В еще вчера зовущей, похотливой,
двусмысленно воспетой наготе,
вдруг что-то исчезает disappear,
поскольку ощущения не те,
обмылки лишь Темнеет аж в 4,
ноябрь уже предзимье, иней скор
все под гребенку. Пусто (empty) в мире,
предпочитаешь ждать весну (prefer).
В окне с рассветом кадрами мелькают
вороны, в стаи сбитое скворчье,
и нечем вдохновиться (здесь inspire),
как в нецветном кино, где все ничье.
Рябь на воде, заброшенное поле,
отдавшее свое, раздетый лес
вплывут (swim in) как будто поневоле
куда-то в бесконечность (здесь endless),
что безъязыка.

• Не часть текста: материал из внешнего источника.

-- ==== Sys2Proof/Machine/Apu.lean ====
section
/-! DEFINITION. The APU (62_apu.md): its registers (R421 to R425), the frame sequencer (R431 to R437), the shared units
(R441 to R448), the five channels (R449 to R471) and its tick (R430). -/

namespace Sys2Proof.Machine

/-! ## Tables -/

/-- `LEN[0..31]` (R425). -/
def lengthTable : List Byte :=
  [10, 254, 20, 2, 40, 4, 80, 6, 160, 8, 60, 10, 14, 12, 26, 14] ++
  [12, 16, 24, 18, 48, 20, 96, 22, 192, 24, 72, 26, 16, 28, 32, 30]

/-- `LEN[i]`. -/
def lengthOf (i : BitVec 5) : Byte := lengthTable.getD i.toNat 0

/-- `DUTY[D][seq]` (R449). -/
def dutyTable : List (List Bool) :=
  [[false, true, false, false, false, false, false, false],
   [false, true, true, false, false, false, false, false],
   [false, true, true, true, true, false, false, false],
   [true, false, false, true, true, true, true, true]]

/-- The duty bit of a pulse channel. -/
def dutyBit (duty : BitVec 2) (seq : BitVec 3) : Bool := (dutyTable.getD duty.toNat []).getD seq.toNat false

/-- `TRI[seq]` (R453): 15 down to 0, then 0 up to 15. -/
def triangleOf (seq : BitVec 5) : BitVec 4 :=
  if seq < 16 then 15 - seq.setWidth 4 else seq.setWidth 4

/-- `NOISE_PERIOD[0..15]` (R456). -/
def noisePeriods : List Nat := [4, 8, 16, 32, 64, 96, 128, 160, 202, 254, 380, 508, 762, 1016, 2034, 4068]

/-- `DMC_RATE[0..15]` (R461). -/
def dmcRates : List Nat := [428, 380, 340, 320, 286, 254, 226, 214, 190, 160, 142, 128, 106, 84, 72, 54]

/-! ## Envelope and length counter -/

/-- `EnvelopeClock()` (R443). -/
def Envelope.clock (e : Envelope) (halt : Bool) (vol : BitVec 4) : Envelope :=
  if e.start then ⟨false, vol, 15⟩
  else if e.div = 0 then
    { e with div := vol, decay := if e.decay > 0 then e.decay - 1 else if halt then 15 else 0 }
  else { e with div := e.div - 1 }

/-- `Volume()` (R443). -/
def Envelope.volume (e : Envelope) (constVol : Bool) (vol : BitVec 4) : BitVec 4 := if constVol then vol else e.decay

/-- `LengthClock()` (R445). -/
def lengthClock (halt : Bool) (length : Byte) : Byte := if length > 0 ∧ !halt then length - 1 else length

/-- Enabling or disabling by $4015 (R423): disabling forces the length to 0. -/
def lengthEnabled (on : Bool) (length : Byte) : Byte := if on then length else 0

/-- The length loaded by a fourth-register write (R421): only while the channel is enabled. -/
def lengthLoaded (enabled : Bool) (length d : Byte) : Byte := if enabled then lengthOf (field d 3 5) else length

/-! ## Pulse channels -/

/-- `Target()` (R447): `onesComplement` for pulse 1, two's complement for pulse 2; a negated target below 0 is 0. -/
def Pulse.target (onesComplement : Bool) (p : Pulse) : Nat :=
  let t := p.timer.toNat
  let c := (p.timer >>> p.swShift.toNat).toNat
  if !p.swNeg then t + c
  else if onesComplement then t - c - 1
  else t - c

/-- `SweepMute()` (R448). -/
def Pulse.sweepMute (cfg : Config) (onesComplement : Bool) (p : Pulse) : Bool :=
  let target := p.target onesComplement
  let low := match cfg.sweepLowMuteOperand with
    | .target => target
    | .period => p.timer.toNat
  (!p.swNeg && decide (target > 0x7FF)) || decide (low < 8)

/-- `SweepClock()` (R446). -/
def Pulse.sweepClock (cfg : Config) (onesComplement : Bool) (p : Pulse) : Pulse :=
  let timer :=
    if p.swDiv = 0 ∧ p.swEn ∧ p.swShift ≠ 0 ∧ !p.sweepMute cfg onesComplement then
      BitVec.ofNat 11 (p.target onesComplement)
    else p.timer
  if p.swDiv = 0 ∨ p.swReload then { p with timer := timer, swDiv := p.swPeriod, swReload := false }
  else { p with timer := timer, swDiv := p.swDiv - 1 }

/-- The pulse's part of a quarter frame (R434). -/
def Pulse.quarter (p : Pulse) : Pulse := { p with env := p.env.clock p.halt p.vol }

/-- The pulse's part of a half frame (R435). -/
def Pulse.half (cfg : Config) (onesComplement : Bool) (p : Pulse) : Pulse :=
  { p with length := lengthClock p.halt p.length }.sweepClock cfg onesComplement

/-- `TimerTick()` of a pulse (R441, R449): period `2 × (timer + 1)`. -/
def Pulse.timerTick (p : Pulse) : Pulse :=
  if p.div = 0 then { p with div := 2 * (p.timer.toNat + 1) - 1, seq := p.seq + 1 } else { p with div := p.div - 1 }

/-- The output of a pulse (R449). -/
def Pulse.out (cfg : Config) (onesComplement : Bool) (p : Pulse) : BitVec 4 :=
  if p.length = 0 ∨ p.sweepMute cfg onesComplement ∨ !dutyBit p.duty p.seq then 0
  else p.env.volume p.constVol p.vol

/-- A write to one of a pulse's four registers (R421). -/
def Pulse.writeReg (p : Pulse) (reg : BitVec 2) (d : Byte) : Pulse :=
  if reg = 0 then { p with duty := field d 6 2, halt := bit d 5, constVol := bit d 4, vol := field d 0 4 }
  else if reg = 1 then
    { p with swEn := bit d 7, swPeriod := field d 4 3, swNeg := bit d 3, swShift := field d 0 3, swReload := true }
  else if reg = 2 then { p with timer := putField p.timer 0 d }
  else
    { p with
      timer := putField p.timer 8 (field d 0 3 : BitVec 3)
      length := lengthLoaded p.enabled p.length d
      seq := 0
      env := { p.env with start := true } }

/-- The pulse's part of a $4015 write (R423). -/
def Pulse.enable (p : Pulse) (on : Bool) : Pulse := { p with enabled := on, length := lengthEnabled on p.length }

/-! ## Triangle channel -/

/-- `LinearClock()` (R452). -/
def Triangle.quarter (t : Triangle) : Triangle :=
  let count := if t.linReload then t.linReloadVal else if t.linCount > 0 then t.linCount - 1 else t.linCount
  { t with linCount := count, linReload := t.linReload && t.halt }

/-- The triangle's part of a half frame (R435). -/
def Triangle.half (t : Triangle) : Triangle := { t with length := lengthClock t.halt t.length }

/-- `TimerTick()` of the triangle (R441, R451): period `timer + 1`. -/
def Triangle.timerTick (t : Triangle) : Triangle :=
  if t.div = 0 then
    { t with
      div := t.timer.toNat + 1 - 1
      seq := if t.linCount > 0 ∧ t.length > 0 then t.seq + 1 else t.seq }
  else { t with div := t.div - 1 }

/-- A write to one of the triangle's registers $4008–$400B (R421); $4009 has no effect. -/
def Triangle.writeReg (t : Triangle) (reg : BitVec 2) (d : Byte) : Triangle :=
  if reg = 0 then { t with halt := bit d 7, linReloadVal := field d 0 7 }
  else if reg = 1 then t
  else if reg = 2 then { t with timer := putField t.timer 0 d }
  else
    { t with
      timer := putField t.timer 8 (field d 0 3 : BitVec 3)
      length := lengthLoaded t.enabled t.length d
      linReload := true }

/-- The triangle's part of a $4015 write (R423). -/
def Triangle.enable (t : Triangle) (on : Bool) : Triangle :=
  { t with enabled := on, length := lengthEnabled on t.length }

/-! ## Noise channel -/

/-- One step of the LFSR (R457). -/
def lfsrStep (mode : Bool) (lfsr : BitVec 15) : BitVec 15 :=
  let fb := bit lfsr 0 ^^ (if mode then bit lfsr 6 else bit lfsr 1)
  (lfsr >>> 1) ||| (ofBit 15 fb <<< 14)

/-- The noise channel's part of a quarter frame (R434). -/
def Noise.quarter (n : Noise) : Noise := { n with env := n.env.clock n.halt n.vol }

/-- The noise channel's part of a half frame (R435). -/
def Noise.half (n : Noise) : Noise := { n with length := lengthClock n.halt n.length }

/-- `TimerTick()` of the noise channel (R441, R456, R457). -/
def Noise.timerTick (n : Noise) : Noise :=
  if n.div = 0 then
    { n with div := noisePeriods.getD n.periodIdx.toNat 1 - 1, lfsr := lfsrStep n.mode n.lfsr }
  else { n with div := n.div - 1 }

/-- The output of the noise channel (R458). -/
def Noise.out (n : Noise) : BitVec 4 :=
  if bit n.lfsr 0 ∨ n.length = 0 then 0 else n.env.volume n.constVol n.vol

/-- A write to one of the noise channel's registers $400C–$400F (R421); $400D has no effect. -/
def Noise.writeReg (n : Noise) (reg : BitVec 2) (d : Byte) : Noise :=
  if reg = 0 then { n with halt := bit d 5, constVol := bit d 4, vol := field d 0 4 }
  else if reg = 1 then n
  else if reg = 2 then { n with mode := bit d 7, periodIdx := field d 0 4 }
  else { n with length := lengthLoaded n.enabled n.length d, env := { n.env with start := true } }

/-- The noise channel's part of a $4015 write (R423). -/
def Noise.enable (n : Noise) (on : Bool) : Noise := { n with enabled := on, length := lengthEnabled on n.length }

/-! ## DMC channel -/

/-- `DmcRestart()` (R466). -/
def Dmc.restart (d : Dmc) : Dmc := { d with curAddr := d.sampleAddr, bytesRemaining := d.sampleLen }

/-- `DmcFill(v)` (R465). -/
def Dmc.fill (d : Dmc) (v : Byte) : Dmc :=
  let d :=
    { d with
      buffer := v
      bufferEmpty := false
      curAddr := if d.curAddr = 0xFFFF then 0x8000 else d.curAddr + 1
      bytesRemaining := d.bytesRemaining - 1 }
  if d.bytesRemaining = 0 then
    if d.loop then d.restart else if d.irqEn then { d with irq := true } else d
  else d

/-- The ±2 step of the level (R462). -/
def Dmc.stepLevel (d : Dmc) : BitVec 7 :=
  if d.silence then d.level
  else if bit d.shift 0 then if d.level ≤ 125 then d.level + 2 else d.level
  else if d.level ≥ 2 then d.level - 2 else d.level

/-- The output unit's `ClockSequencer()` (R462). -/
def Dmc.clockOutput (d : Dmc) : Dmc :=
  let d := { d with level := d.stepLevel, shift := d.shift >>> 1, bitsLeft := d.bitsLeft - 1 }
  if d.bitsLeft = 0 then
    if d.bufferEmpty then { d with bitsLeft := 8, silence := true }
    else { d with bitsLeft := 8, silence := false, shift := d.buffer, bufferEmpty := true }
  else d

/-- `TimerTick()` of the DMC (R441, R461). -/
def Dmc.timerTick (d : Dmc) : Dmc :=
  if d.div = 0 then { d with div := dmcRates.getD d.rateIdx.toNat 1 - 1 }.clockOutput
  else { d with div := d.div - 1 }

/-- A write to one of the DMC's registers $4010–$4013 (R421). -/
def Dmc.writeReg (c : Dmc) (reg : BitVec 2) (d : Byte) : Dmc :=
  if reg = 0 then
    { c with irqEn := bit d 7, loop := bit d 6, rateIdx := field d 0 4, irq := c.irq && bit d 7 }
  else if reg = 1 then { c with level := field d 0 7 }
  else if reg = 2 then { c with sampleAddr := 0xC000 + (d.setWidth 16 <<< 6) }
  else { c with sampleLen := (d.setWidth 12 <<< 4) + 1 }

/-- The DMC's part of a $4015 write (R423). -/
def Dmc.enable (c : Dmc) (on : Bool) : Dmc :=
  let c := if !on then { c with bytesRemaining := 0 } else if c.bytesRemaining = 0 then c.restart else c
  { c with irq := false }

/-! ## The frame sequencer and the registers -/

/-- One quarter frame (R434). -/
def Apu.quarterFrame (u : Apu) : Apu :=
  { u with
    pulse1 := u.pulse1.quarter, pulse2 := u.pulse2.quarter
    triangle := u.triangle.quarter, noise := u.noise.quarter }

/-- One half frame (R435). -/
def Apu.halfFrame (cfg : Config) (u : Apu) : Apu :=
  { u with
    pulse1 := u.pulse1.half cfg true, pulse2 := u.pulse2.half cfg false
    triangle := u.triangle.half, noise := u.noise.half }

/-- An IRQ event of the frame sequencer (R437). -/
def Apu.frameIrqEvent (u : Apu) : Apu := if u.irqInhibit then u else { u with frameIrq := true }

/-- The event set of a frame-sequencer trigger point (R431, R432). -/
structure FrameEvents where
  quarter : Bool
  half : Bool
  irq : Bool
  deriving DecidableEq, Repr

/-- The trigger points of R431: `false` is 4-step, `true` 5-step. -/
def frameEvents (fsMode : Bool) (n : Nat) : FrameEvents :=
  if n = 7457 ∨ n = 22371 then ⟨true, false, false⟩
  else if n = 14913 then ⟨true, true, false⟩
  else if !fsMode ∧ (n = 29828 ∨ n = 29830) then ⟨false, false, true⟩
  else if !fsMode ∧ n = 29829 then ⟨true, true, true⟩
  else if fsMode ∧ n = 37281 then ⟨true, true, false⟩
  else ⟨false, false, false⟩

/-- The last tick of a sequence (R431). -/
def frameLength (fsMode : Bool) : Nat := if fsMode then 37282 else 29830

/-- Fire the events of a trigger point into every channel (R431). -/
def Apu.fire (cfg : Config) (u : Apu) (e : FrameEvents) : Apu :=
  let u := if e.quarter then u.quarterFrame else u
  let u := if e.half then u.halfFrame cfg else u
  if e.irq then u.frameIrqEvent else u

/-- `FrameSequencerTick()` (R431). -/
def Apu.frameSequencerTick (cfg : Config) (u : Apu) : Apu :=
  let n := u.fsCount + 1
  let u := u.fire cfg (frameEvents u.fsMode n)
  { u with fsCount := if n = frameLength u.fsMode then 0 else n }

/-- The five timer ticks (R430). -/
def Apu.timerTicks (u : Apu) : Apu :=
  { u with
    pulse1 := u.pulse1.timerTick, pulse2 := u.pulse2.timerTick, triangle := u.triangle.timerTick
    noise := u.noise.timerTick, dmc := u.dmc.timerTick }

/-- The five channel outputs (R449, R454, R458, R463). The triangle's is `TRI[seq]` whatever its length: where R445's "a
channel with length == 0 outputs 0" and R454's "always" clash, the model takes R454, as R484's reset sample does (DEDUCED,
log entry 22). -/
def Apu.outputs (cfg : Config) (u : Apu) : Mixed :=
  ⟨u.pulse1.out cfg true, u.pulse2.out cfg false, triangleOf u.triangle.seq, u.noise.out, u.dmc.level⟩

/-- Whether the DMC memory reader requests a fetch (R464), `pending` being `dmc_fetch_pending`. -/
def Dmc.wantsFetch (d : Dmc) (pending : Bool) : Bool := d.bufferEmpty && d.bytesRemaining != 0 && !pending

/-- `apu.clock()` on an APU tick (R430), up to the reader's request, which only the DMC and the CPU take part in. -/
def Apu.tick (cfg : Config) (u : Apu) : Apu :=
  let u := (u.frameSequencerTick cfg).timerTicks
  { u with mixed := u.outputs cfg }

/-- A CPU write to $4000–$4013 (R421): the address's low five bits choose the channel and its register. -/
def Apu.writeReg (u : Apu) (reg : BitVec 5) (d : Byte) : Apu :=
  let r : BitVec 2 := field reg 0 2
  if reg < 0x04 then { u with pulse1 := u.pulse1.writeReg r d }
  else if reg < 0x08 then { u with pulse2 := u.pulse2.writeReg r d }
  else if reg < 0x0C then { u with triangle := u.triangle.writeReg r d }
  else if reg < 0x10 then { u with noise := u.noise.writeReg r d }
  else { u with dmc := u.dmc.writeReg r d }

/-- A write to $4015 (R423). -/
def Apu.writeStatus (u : Apu) (d : Byte) : Apu :=
  { u with
    pulse1 := u.pulse1.enable (bit d 0), pulse2 := u.pulse2.enable (bit d 1)
    triangle := u.triangle.enable (bit d 2), noise := u.noise.enable (bit d 3)
    dmc := u.dmc.enable (bit d 4) }

/-- A read of $4015 (R423): its value, and the frame IRQ cleared. -/
def Apu.readStatus (u : Apu) : Byte × Apu :=
  (ofBit 8 u.dmc.irq <<< 7 ||| ofBit 8 u.frameIrq <<< 6 ||| ofBit 8 (u.dmc.bytesRemaining != 0) <<< 4 |||
      ofBit 8 (u.noise.length != 0) <<< 3 ||| ofBit 8 (u.triangle.length != 0) <<< 2 |||
      ofBit 8 (u.pulse2.length != 0) <<< 1 ||| ofBit 8 (u.pulse1.length != 0),
    { u with frameIrq := false })

/-- A write to $4017 (R424). -/
def Apu.writeFrameCounter (cfg : Config) (u : Apu) (d : Byte) : Apu :=
  let u := { u with fsMode := bit d 7, irqInhibit := bit d 6, frameIrq := u.frameIrq && !bit d 6, fsCount := 0 }
  if bit d 7 then u.quarterFrame.halfFrame cfg else u

end Sys2Proof.Machine
end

Значит, как ни тщись ты,
не отбрехаться, выйдя из дверей,
будь неизвестным или знаменитым,
отдать концы созвучно pass away.
И пусть вдогон, очнувшись, память крутит
слова, как сыплет страны из горсти,
чтобы понять, как мы близки по сути,
брось dictionary хватит десяти.
А если и не хватит, что за тайна
лишь Ахерон преодолеешь вброд,
ту кроху знанья (по-английски tiny),
господь на крышку скинет на поход.
Еще одна зима
(на выход сборника «Дышащий космос»)
страна березового ситца
С. ЕсенинКакие дела делишки:
пыль вымести по углам
Так очередная книжка
на стол утомленный легла.
Я думал, что пригодится
дерзание и мое
страна кружевного ситца
опять поросла быльем.
Рассчитывал на минутку
раскрыться, наладить связь,
да все обернулось шуткой,
лишь оттепель пронеслась.
И что же, опять под знамя
из страха или подлей
для денег сыпать словами
в поддержку лукавых идей?
Российского интеллигента
проклятье, судьба, стезя
как издавна, ждать момента,
по самой кромке скользя.
Да чья-то свеча не гаснет
от однообразья зим:
Крылов отступил, но в басни,
в «Историю» Карамзин.
Полсилы ведь тоже сила
хоть чем-то трясти народ,
кто смог, тот себя смирил, а
не вышло опять не в приход.
Хоть толку об этом всуе
в наш очередной развал
Ноябрь пролетел впустую,
а тоже ведь обещал.
Смотался себе в самоволку,
взъерошив березовый дым.
И книжке взобраться на полку
впритирочку к остальным.
Безбожной утешимся ленью,
в нетрезвый вплывая разгул
эпохи промчались в мгновенье,
а космос и не вздохнул.
Какие молитвы ль, разборки
на малой песчинке Земле:
чуть сдвинет ракушечка створки
и все растворится во мгле.
А что если грезим не чушью
и в этот отпущенный раз
галактики неравнодушье
хоть как-то зависит от нас?..
К той дуэли
Здесь нет ничего такого любопытного, о чем бы мог я тебе сообщить. Событием дня является трагическая смерть пресловутого Пушкина, убитого на дуэли неким, чья вина была в том, что он, в числе многих других, находил жену Пушкина прекрасной, притом что она не была решительно ни в чем виновата Эта история наделала много шума болтали много; а я слушал занятие, идущее впрок тому, кто умеет слушать. Вот единственное примечательное происшествие.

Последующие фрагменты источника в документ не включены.